Year 416 BC was a year of the pre-Julian Roman calendar. At the time, it was known as the Year of the Tribunate of Atratinus, Ambustus, Mugillanus and Rutilus (or, less frequently, year 338 Ab urbe condita). The denomination 416 BC for this year has been used since the early medieval period, when the Anno Domini calendar era became the prevalent method in Europe for naming years.

Events 
 By place 
 Greece 
 With the encouragement of Alcibiades, the Athenians take the island of Melos (which has remained neutral during the Peloponnesian War).
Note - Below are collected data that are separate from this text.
-- ==== Sys2Proof/Tests/Base.lean ====
section
/-! SUPPORT. Tests/Base.lean: small states that tests and witnesses start from. -/
namespace Sys2Proof.Tests
open Sys2Proof Sys2Proof.Machine

/-- Out of reset, nothing else done. -/
def run : State := { phase := .run }

/-- Booted. -/
def up : State := { phase := .run, boot := { stage := .ready } }

/-- Booted, a version 3 session on port A, which holds semaphore 0. -/
def mb : State := { phase := .run, boot := { stage := .ready }, portA := { session := some 3 }, sems := [(0, { owner := some .a })] }

/-- A header of that session. -/
def hd : MbxHdr := ⟨.a, true, 7, 3⟩

/-- Bytes written over a request body at an offset. -/
def overlay (b : List Byte) (off : Nat) (x : List Byte) : List Byte :=
  (b ++ zeros (off - b.length)).take off ++ x ++ b.drop (off + x.length)

/-- A request body that carries these fields. -/
def bodyOf (fs : List BodyField) : List Byte := fs.foldl (fun b f => match f with
  | .num off n v => overlay b off (leBytes n v)
  | .bytes off x => overlay b off x) []

/-- The request with header `hd` that carries these fields. -/
def cmdOf (op : Nat) (fs : List BodyField) : MCmd := ⟨hd, op, bodyOf fs⟩

/-- A state in which that request has been received and its port has a version 3 session and semaphore 0. -/
def asked (op : Nat) (fs : List BodyField) (s : State) : State :=
  { s with phase := .run, boot := { s.boot with stage := .ready }, portA := { session := some 3 }, sems := [(0, { owner := some .a })], mbx := { accepted := [cmdOf op fs] } }

/-- A layout of twelve members. -/
def lay0 : Layout := { k := 8, m := 2, d := 1, n := 12, seed := 0, periods := 1000, members := List.range 12 }

/-- A pool of that layout. -/
def pool0 : Pool := { cur := lay0 }

/-- What a loader may see of an image. -/
def img0 : ImageObs := { header := List.replicate 256 0, payload := [] }

/-- What a region holds of an image. -/
def img1 : ImgRec := { header := List.replicate 256 0, payload := [] }

/-- A boot that finds nothing wrong. -/
def boot0 : BootObs := { selfTestOk := true, rowErrors := [], norReadable := true, sfdp := true, repairReads := [], unitFails := [], torn := false, factory := List.replicate 4096 0, devCert := [], intCert := [] }

def err0 : ErrObs := { code := 0x0101, domain := 9, unit := 0, agent := 0, address := 0, info0 := 0, info1 := 0, multi := false, host := false }

def sig0 : Signed := { signerSlot := 0, signerKey := [], nonce := [], signature := [] }

/-- A cluster header of node 1 in view 1. -/
def ch0 : CluHdr := { src := 1, version := 1, clusterId := 0, view := 1, keyGen := 0, counter := 1, tag := [] }

/-- A Jalras message of one frame, the next of its sub-link and of its class. -/
def jrx0 : JalRx := { msgSeq := 0, parts := [{ sub := 0, seq := 0, frames := 1, ack := 0 }] }

def wr0 : WorkReq := { length := 64, wrId := 1 }

def creq0 : CipherReq := { agent := 0, keyIndex := 0, data := [] }

def vimg0 : VaultImage := { gen := 1, bank := 0 }

/-- Node 0 of a cluster of nodes 0 and 1. -/
def clu1 : State := { phase := .run, chain := { enclosure := some 0, position := some 0 }, cluster := { member := true, view := 1, members := [(0, 2), (1, 2)] } }

def kgen0 : KeyGen := { wrapped := [], kind := 1, kcv := [] }
def kent0 : KeyEnt := { cur := kgen0 }

/-- A volume of pool 0 and slice 0. -/
def ns0 : Ns := { slice := 0, pool := 0, size := 8192 }

/-- A snapshot of volume 5 with no map entry. -/
def view0 : Snap := { nsid := 5, size := 0, map := [], pending := [] }

/-- A batch of volume 5 with no unit. -/
def bat0 : Batch := { nsid := 5, units := [], lane := 0 }

/-- A queue entry that names volume 5. -/
def okEntry : SubEntry :=
  { cid := 1, op := none, fieldsOk := true, nsid := 5, slba := 0, nlb := 1 }

/-- A running command of controller 1 on volume 5. -/
def inf0 (op : NvmOp) : Inflight := { ctrl := 1, sq := 1, cid := 9, op := op, nsid := 5, slba := 0, nlb := 1, slice := 0, stage := .running }

/-- A slice of weight 10. -/
def slice0 : Slice := { tenant := true, bind := 0, queuePairs := 4, namespaces := 4 }

/-- An enabled PCIe controller of slice 0 with an entry to fetch in each of its queues. -/
def ctrl0 : Ctrl := { slice := 0, fabrics := false, enabled := true, sqs := [(0, { cq := 0, size := 8, tail := 1 }), (1, { cq := 1, size := 8, tail := 1 })], cqs := [(0, { size := 8 }), (1, { size := 8 })] }

/-- Volume 5 in pool 0, and one command in flight that runs. -/
def io (op : NvmOp) : State :=
  { up with ns := [(5, ns0)], pools := [(0, pool0)], slices := [(0, slice0)], cipher := { keys := [(0, kent0)], ktwk := some [] }
            host := { ctrls := [(1, ctrl0)], inflight := [(1, inf0 op)], nextSeq := 2 } }

/-- A programmed page that its bridge has answered. -/
def vp0 : VPage := { strip := 0, pool := 0, use := .rebuild 0 0, answered := true }

/-- A band with one block. -/
def band0 : Band := { seq := 1, blocks := [(0, 0)] }

/-- A gathering segment that holds a group. -/
def gat0 : Gather := { granules := 4 }

/-- A governor whose period has its capacities. -/
def gv : State := { up with gov := { caps := [1875000, 1875000, 1250000, 2000000, 625000, 7656250, 640000, 609375, 312500, 353125] } }

/-- A key slot with a derived key. -/
def slot5 : KeySlot := { use := .derived, gcmKind := true, key := [] }

/-- Both cipher groups powered, slot 5 filled. -/
def cy : State := { up with power := { on := 0x3000000 }, cipher := { slots := [(5, slot5)] } }

/-- A digest context that agent 1 owns. -/
def dgs0 : DgsCtx := { owner := some 1 }

/-- A relationship whose source is volume 5 here and whose target is node 1. -/
def rel0 : Repl := { source := true, nsid := 5, sync := true, node := 1, remoteNsid := 6 }

/-- A relationship whose target is volume 6 here and whose source is node 1. -/
def tgt0 : Repl := { source := false, nsid := 6, sync := false, node := 1, remoteNsid := 5, opened := true }

/-- A settled segment without units. -/
def seg0 : Seg := { settled := true }

/-- A posted receive of 64 bytes. -/
def rb0 : RecvBuf := { wrId := 1, addr := 0, len := 64 }

/-- A ready queue pair on logical port 0 with one posted receive. -/
def qp0 : Qp := { state := .ready, lport := 0, recv := [rb0], cached := true }

/-- One byte for queue pair 2. -/
def pk0 : RocePkt := { qp := 2, lport := 0, psn := 0, packets := 1, payload := [1] }

/-- A request that waits for its acknowledgement. -/
def rq0 : QpReq := { op := .send, wr := wr0, firstPsn := 0, packets := 1, sentAt := 0 }

/-- A message of one packet to node 1. -/
def mo0 : MsgOut := { ep := 0, op := .send, wr := wr0, pktLog2 := 10, packets := 1 }

/-- An entry of a message of 64 bytes from node 1, with its buffer. -/
def re0 : Reasm := { write := false, srcEp := 0, dstEp := 0, totalLen := 64, pktLog2 := 10, imm := 0, trig := 0, rkey := 0, remoteAddr := 0, buffer := some rb0, lastAt := 0, lport := 0 }

/-- The packet of that message. -/
def dp0 : DataPkt :=
  { node := 1, session := 5, version := 1, write := false, attempt := 0, path := 0, pktLog2 := 10, srcEp := 0, dstEp := 0, msgId := 7, totalLen := 64, offset := 0
    payload := List.replicate 64 0, payloadLen := 64, trig := 0, imm := 0, rkey := 0, remoteAddr := 0, ce := false, dst := 0, udpLen := 124, crc := 0 }

/-- A head at chain position 0 with everything powered. -/
def pr : State := { up with chain := { position := some 0, enclosure := some 0 }, power := { on := 0xFFFFFFFFFFFFFFFF } }

/-- HELLO of its partner at position 1. -/
def jh0 : JalHello := { minV := 1, maxV := 2, journalMin := 1, journalMax := 2, head := 1, pair := 0, nodeId := 1, boardId := 0, enclosure := 0, uid := 7, session := 5, fwVersion := 0 }

/-- An opened stripe in flight. -/
def sf0 : Sif := { stripe := 0, pool := 0, k := 8, m := 2 }

/-- A unit on flash. -/
def ur0 : UnitRec := { pending := false, digest := [], crc := 0, creator := 5, content := 1 }

/-- Node 1's header with the tag that node 1 gives a message (R425). -/
def sealed1 (m : CluMsg) (s : State) : CluHdr :=
  let got := withReserved (cluReserved m) [] (cluHeader 1 (cluType m) 0 1 1 (ownNode s) 0 1 (cluBody m).length ++ cluBody m)
  { ch0 with tag := (cluSeal (trafficKey s 1 0) ((got.drop 0x20).take 12) (got.take 48) (got.drop 48)).2 }

/-- A member takes node 1's message. -/
theorem from1 (m : CluMsg) (s : State) (h : s.phase = .run ∧ 0 = s.cluster.id ∧ s.cluster.member = true ∧ Tbl.has s.cluster.members 1 = true ∧
    1 ≤ clusterVersion s 1 ∧ acceptGen s.time.toNat 0 (Tbl.getD s.cluster.traffic 1 {}) = some {}) : fromMember (sealed1 m s) m {} s :=
  ⟨h.1, decide_eq_true rfl, h.2.1, h.2.2.1, h.2.2.2.1, Nat.one_ne_zero, h.2.2.2.2.1, h.2.2.2.2.2⟩

/-- Metadata with the two CRCs of the codeword's data and of itself (R346). -/
def md1 (d : List Byte) : CwMeta :=
  let m : CwMeta := { index := 0, pool := 0, dataCrc := Config.crc32c d, metaCrc := 0 }
  { m with metaCrc := Config.crc32c (metaHead m) }

theorem md1_holds (d : List Byte) : cwHolds d (md1 d) = true := by simp [cwHolds, md1, metaHead]

/-- A page of 16 codewords that decode with no error. -/
def goodPage : List DecodeResult := List.replicate 16 (.ok 0 [] (md1 []))

theorem goodPage_passes : pagePasses goodPage = true := by simp [pagePasses, goodPage, md1_holds]

/-- A datagram packet with its CRC (R384). -/
def dp1 : DataPkt := { dp0 with crc := Config.crc32c (withReserved dgReserved [] (dataBytes 1 dp0)) }

theorem dp1_sound : pktSound dp1 = true := by simp [pktSound, dp1, dp0, dataBytes]

/-- A descriptor with its CRC (R353). -/
def descr0 : Descr := { magic := 0x444D5A4D, version := 1, serial := 1, dies := 1, blocksPerDie := 1, pagesPerBlock := 1, rawBytes := 0, peRated := 1, crc := 0 }
def descr1 : Descr := { descr0 with crc := Config.crc32c (descrBytes descr0) }

theorem descr1_holds : descrHolds descr1 = true := by simp [descrHolds, descr1, descr0, descrBytes]

/-- A sideband message to a chip at SMBus address 0x40, without PEC, that names a command. -/
def smOf (cmd : List Byte) : SideMsg := { head := [0x80, 0x0F, 0, 0x21, 1, 0, 8, 0xC8] ++ cmd }

/-- The page of slice 0 on port A. -/
def pg0 : PageId := { port := .a, slice := 0 }

/-- A frame's worth of an acknowledgement. -/
def piece0 : JalPiece := { type := 1, cls := 1, msgSeq := 0, payload := [] }

end Sys2Proof.Tests
end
Its inhabitants are treated with great cruelty by the Athenians, with all the men capable of bearing arms being killed, while the women and children are made slaves.
 In Sicily, the Ionian city of Segesta asks for Athenian help from the Dorian city of Selinus (which is supported by the powerful Sicilian city of Syracuse). The people of Syracuse are ethnically Dorian (as are the Spartans), while the Athenians, and their allies in Sicily, are Ionian. The Athenians feel obliged to assist their ally and therefore prepare an armada to attack Sicily.

 By topic 
 Drama 
 The tragedian Agathon wins first prize at the Lenaia.
 Agathon along with Alcibiades and Socrates and Aristophanes and others attend a symposium described by Plato.